This hearty Texas Chili is loaded up with four different kinds of meat, pinto beans, and lots of spice! It's the ultimate comfort food for those cool fall and winter nights.
Sure, you likely think the chili you grew up with is the best chili in the world - and rightly so. We've certainly tried our fair share of chili recipes around here - from turkey chili to white chicken chili to my famous chili mac.
But once you've tried this meat-centric Texas Chili, you'll be rethinking what you thought you knew about being a chili connoisseur.
Whether you cook this up on the stove top or in the slow cooker, if you're a carnivore, you'll heartily approve of this meaty concoction.
This is seriously one of the best chili recipes I have tried, and I have tried a LOT of chili recipes.

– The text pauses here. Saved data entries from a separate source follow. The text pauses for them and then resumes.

-- ==== Sys2Proof/Laws/State.lean ====
section
/-! SUPPORT. One lemma per field per named update of State, each true by `rfl`, so that no proof unfolds an update. -/

namespace Sys2Proof.Machine

/-! `respond` writes the response registers and goes back to IDLE; every other field is kept. -/

@[simp] theorem respond_powered (hit : Bool) (data : Word) (s : State) : (respond hit data s).powered = s.powered := rfl
@[simp] theorem respond_cfgFault (hit : Bool) (data : Word) (s : State) : (respond hit data s).cfgFault = s.cfgFault := rfl
@[simp] theorem respond_capacity (hit : Bool) (data : Word) (s : State) : (respond hit data s).capacity = s.capacity := rfl
@[simp] theorem respond_retryLimit (hit : Bool) (data : Word) (s : State) : (respond hit data s).retryLimit = s.retryLimit := rfl
@[simp] theorem respond_retryUnbounded (hit : Bool) (data : Word) (s : State) : (respond hit data s).retryUnbounded = s.retryUnbounded := rfl
@[simp] theorem respond_ffc (hit : Bool) (data : Word) (s : State) : (respond hit data s).ffc = s.ffc := rfl
@[simp] theorem respond_lastRsp (hit : Bool) (data : Word) (s : State) : (respond hit data s).lastRsp = s.lastRsp := rfl
@[simp] theorem respond_lastAttempts (hit : Bool) (data : Word) (s : State) : (respond hit data s).lastAttempts = s.lastAttempts := rfl
@[simp] theorem respond_ce (hit : Bool) (data : Word) (s : State) : (respond hit data s).ce = s.ce := rfl
@[simp] theorem respond_fbuf (hit : Bool) (data : Word) (s : State) : (respond hit data s).fbuf = s.fbuf := rfl
@[simp] theorem respond_fsm (hit : Bool) (data : Word) (s : State) : (respond hit data s).fsm = .idle := rfl
@[simp] theorem respond_lOpc (hit : Bool) (data : Word) (s : State) : (respond hit data s).lOpc = s.lOpc := rfl
@[simp] theorem respond_lFidx (hit : Bool) (data : Word) (s : State) : (respond hit data s).lFidx = s.lFidx := rfl
@[simp] theorem respond_att (hit : Bool) (data : Word) (s : State) : (respond hit data s).att = s.att := rfl
@[simp] theorem respond_req (hit : Bool) (data : Word) (s : State) : (respond hit data s).req = s.req := rfl
@[simp] theorem respond_save (hit : Bool) (data : Word) (s : State) : (respond hit data s).save = s.save := rfl
@[simp] theorem respond_rspStatus (hit : Bool) (data : Word) (s : State) : (respond hit data s).rspStatus = statusWord false hit .none := rfl
@[simp] theorem respond_rspData (hit : Bool) (data : Word) (s : State) : (respond hit data s).rspData = data := rfl
@[simp] theorem respond_params (hit : Bool) (data : Word) (s : State) : (respond hit data s).params = s.params := rfl
@[simp] theorem respond_port (hit : Bool) (data : Word) (s : State) : (respond hit data s).port = s.port := rfl
@[simp] theorem respond_bus (hit : Bool) (data : Word) (s : State) : (respond hit data s).bus = s.bus := rfl
@[simp] theorem respond_resetPin (hit : Bool) (data : Word) (s : State) : (respond hit data s).resetPin = s.resetPin := rfl
@[simp] theorem respond_resets (hit : Bool) (data : Word) (s : State) : (respond hit data s).resets = s.resets := rfl

/-! `raise` writes the response registers and goes back to IDLE; every other field is kept. -/

@[simp] theorem raise_powered (cause : Cause) (data : Word) (s : State) : (raise cause data s).powered = s.powered := rfl
@[simp] theorem raise_cfgFault (cause : Cause) (data : Word) (s : State) : (raise cause data s).cfgFault = s.cfgFault := rfl
@[simp] theorem raise_capacity (cause : Cause) (data : Word) (s : State) : (raise cause data s).capacity = s.capacity := rfl
@[simp] theorem raise_retryLimit (cause : Cause) (data : Word) (s : State) : (raise cause data s).retryLimit = s.retryLimit := rfl
@[simp] theorem raise_retryUnbounded (cause : Cause) (data : Word) (s : State) : (raise cause data s).retryUnbounded = s.retryUnbounded := rfl
@[simp] theorem raise_ffc (cause : Cause) (data : Word) (s : State) : (raise cause data s).ffc = s.ffc := rfl
@[simp] theorem raise_lastRsp (cause : Cause) (data : Word) (s : State) : (raise cause data s).lastRsp = s.lastRsp := rfl
@[simp] theorem raise_lastAttempts (cause : Cause) (data : Word) (s : State) : (raise cause data s).lastAttempts = s.lastAttempts := rfl
@[simp] theorem raise_ce (cause : Cause) (data : Word) (s : State) : (raise cause data s).ce = s.ce := rfl
@[simp] theorem raise_fbuf (cause : Cause) (data : Word) (s : State) : (raise cause data s).fbuf = s.fbuf := rfl
@[simp] theorem raise_fsm (cause : Cause) (data : Word) (s : State) : (raise cause data s).fsm = .idle := rfl
@[simp] theorem raise_lOpc (cause : Cause) (data : Word) (s : State) : (raise cause data s).lOpc = s.lOpc := rfl
@[simp] theorem raise_lFidx (cause : Cause) (data : Word) (s : State) : (raise cause data s).lFidx = s.lFidx := rfl
@[simp] theorem raise_att (cause : Cause) (data : Word) (s : State) : (raise cause data s).att = s.att := rfl
@[simp] theorem raise_req (cause : Cause) (data : Word) (s : State) : (raise cause data s).req = s.req := rfl
@[simp] theorem raise_save (cause : Cause) (data : Word) (s : State) : (raise cause data s).save = s.save := rfl
@[simp] theorem raise_rspStatus (cause : Cause) (data : Word) (s : State) : (raise cause data s).rspStatus = statusWord true false cause := rfl
@[simp] theorem raise_rspData (cause : Cause) (data : Word) (s : State) : (raise cause data s).rspData = data := rfl
@[simp] theorem raise_params (cause : Cause) (data : Word) (s : State) : (raise cause data s).params = s.params := rfl
@[simp] theorem raise_port (cause : Cause) (data : Word) (s : State) : (raise cause data s).port = s.port := rfl
@[simp] theorem raise_bus (cause : Cause) (data : Word) (s : State) : (raise cause data s).bus = s.bus := rfl
@[simp] theorem raise_resetPin (cause : Cause) (data : Word) (s : State) : (raise cause data s).resetPin = s.resetPin := rfl
@[simp] theorem raise_resets (cause : Cause) (data : Word) (s : State) : (raise cause data s).resets = s.resets := rfl

/-! `writeFbuf` writes FBUF only. -/

@[simp] theorem writeFbuf_powered (a : BitVec 12) (v : Byte) (s : State) : (s.writeFbuf a v).powered = s.powered := rfl
@[simp] theorem writeFbuf_cfgFault (a : BitVec 12) (v : Byte) (s : State) : (s.writeFbuf a v).cfgFault = s.cfgFault := rfl
@[simp] theorem writeFbuf_capacity (a : BitVec 12) (v : Byte) (s : State) : (s.writeFbuf a v).capacity = s.capacity := rfl
@[simp] theorem writeFbuf_retryLimit (a : BitVec 12) (v : Byte) (s : State) : (s.writeFbuf a v).retryLimit = s.retryLimit := rfl
@[simp] theorem writeFbuf_retryUnbounded (a : BitVec 12) (v : Byte) (s : State) : (s.writeFbuf a v).retryUnbounded = s.retryUnbounded := rfl
@[simp] theorem writeFbuf_ffc (a : BitVec 12) (v : Byte) (s : State) : (s.writeFbuf a v).ffc = s.ffc := rfl
@[simp] theorem writeFbuf_lastRsp (a : BitVec 12) (v : Byte) (s : State) : (s.writeFbuf a v).lastRsp = s.lastRsp := rfl
@[simp] theorem writeFbuf_lastAttempts (a : BitVec 12) (v : Byte) (s : State) : (s.writeFbuf a v).lastAttempts = s.lastAttempts := rfl
@[simp] theorem writeFbuf_ce (a : BitVec 12) (v : Byte) (s : State) : (s.writeFbuf a v).ce = s.ce := rfl
@[simp] theorem writeFbuf_fbuf (a : BitVec 12) (v : Byte) (s : State) : (s.writeFbuf a v).fbuf = s.fbuf.write a.toNat v := rfl
@[simp] theorem writeFbuf_fsm (a : BitVec 12) (v : Byte) (s : State) : (s.writeFbuf a v).fsm = s.fsm := rfl
@[simp] theorem writeFbuf_lOpc (a : BitVec 12) (v : Byte) (s : State) : (s.writeFbuf a v).lOpc = s.lOpc := rfl
@[simp] theorem writeFbuf_lFidx (a : BitVec 12) (v : Byte) (s : State) : (s.writeFbuf a v).lFidx = s.lFidx := rfl
@[simp] theorem writeFbuf_att (a : BitVec 12) (v : Byte) (s : State) : (s.writeFbuf a v).att = s.att := rfl
@[simp] theorem writeFbuf_req (a : BitVec 12) (v : Byte) (s : State) : (s.writeFbuf a v).req = s.req := rfl
@[simp] theorem writeFbuf_save (a : BitVec 12) (v : Byte) (s : State) : (s.writeFbuf a v).save = s.save := rfl
@[simp] theorem writeFbuf_rspStatus (a : BitVec 12) (v : Byte) (s : State) : (s.writeFbuf a v).rspStatus = s.rspStatus := rfl
@[simp] theorem writeFbuf_rspData (a : BitVec 12) (v : Byte) (s : State) : (s.writeFbuf a v).rspData = s.rspData := rfl
@[simp] theorem writeFbuf_params (a : BitVec 12) (v : Byte) (s : State) : (s.writeFbuf a v).params = s.params := rfl
@[simp] theorem writeFbuf_port (a : BitVec 12) (v : Byte) (s : State) : (s.writeFbuf a v).port = s.port := rfl
@[simp] theorem writeFbuf_bus (a : BitVec 12) (v : Byte) (s : State) : (s.writeFbuf a v).bus = s.bus := rfl
@[simp] theorem writeFbuf_resetPin (a : BitVec 12) (v : Byte) (s : State) : (s.writeFbuf a v).resetPin = s.resetPin := rfl
@[simp] theorem writeFbuf_resets (a : BitVec 12) (v : Byte) (s : State) : (s.writeFbuf a v).resets = s.resets := rfl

You could enter a chili cook-off with this chili recipe because it's certainly an award winning chili recipe in my book!
Tips & Variations
Mix up the Meats. I used four different kinds of meat in this Texas Chili, which is know for being very meat-centric. But you can feel free to mix and match. For example, you can leave out the pork and add extra beef chuck, or vice versa.
Adjust the Spice. This is a very spicy chili recipe! If you want a milder version, reduce or omit the cayenne pepper and chili powder. If you find you've made it too spicy for your taste, serve it with some sour cream or yogurt to balance things out.
Make it in the Slow Cooker. If you prefer to make this chili in your slow cooker, you can prepare it through step 2. Then combine everything in the slow cooker and cook on low heat for 4 hours.
If you love this Texas Chili, be sure to check out these other tasty ideas:
Lone Star Texas Chili
- 4 bacon slices in ½ inch pieces
- 2 onions peeled and chopped
- 1 clove garlic chopped
- ½ pound pork shoulder coarse grind
- 1 pound beef round ½ strips
- ½ pound beef chuck coarse grind
- 16 oz green chilies canned, about 4 small cans
- 1 tablespoon cayenne pepper hot, ground
- 2 tablespoon red chili powder
- 1 teaspoon dried oregano
- 1 ½ teaspoon cumin
- 1 ½ teaspoon salt
- 12 ounces tomato paste
- 3 cups water
- 16 ounces pinto beans
- Fry bacon in a large pot over medium heat until mostly crisp. Remove bacon from pot and set aside on paper towel to drain and save for using later in the recipe.
- Add onions and garlic to the bacon grease and cook while stirring occasionally until translucent. Add pork and beef to the onions and garlic. Stir over medium-high heat, breaking apart with a wooden spoon as you stir. Cook until meat has browned.
- Stir in the rest of the ingredients with the exception of beans and bacon.
- Bring chili to a boil, and then lower the heat and simmer uncovered, for 2 hours, while stirring occasionally.
- Taste and add additional seasonings to liking if necessary.
- Finally, add the beans and reserved bacon, stirring to incorporate throughout chili.
- Simmer for another 30 minutes and then serve.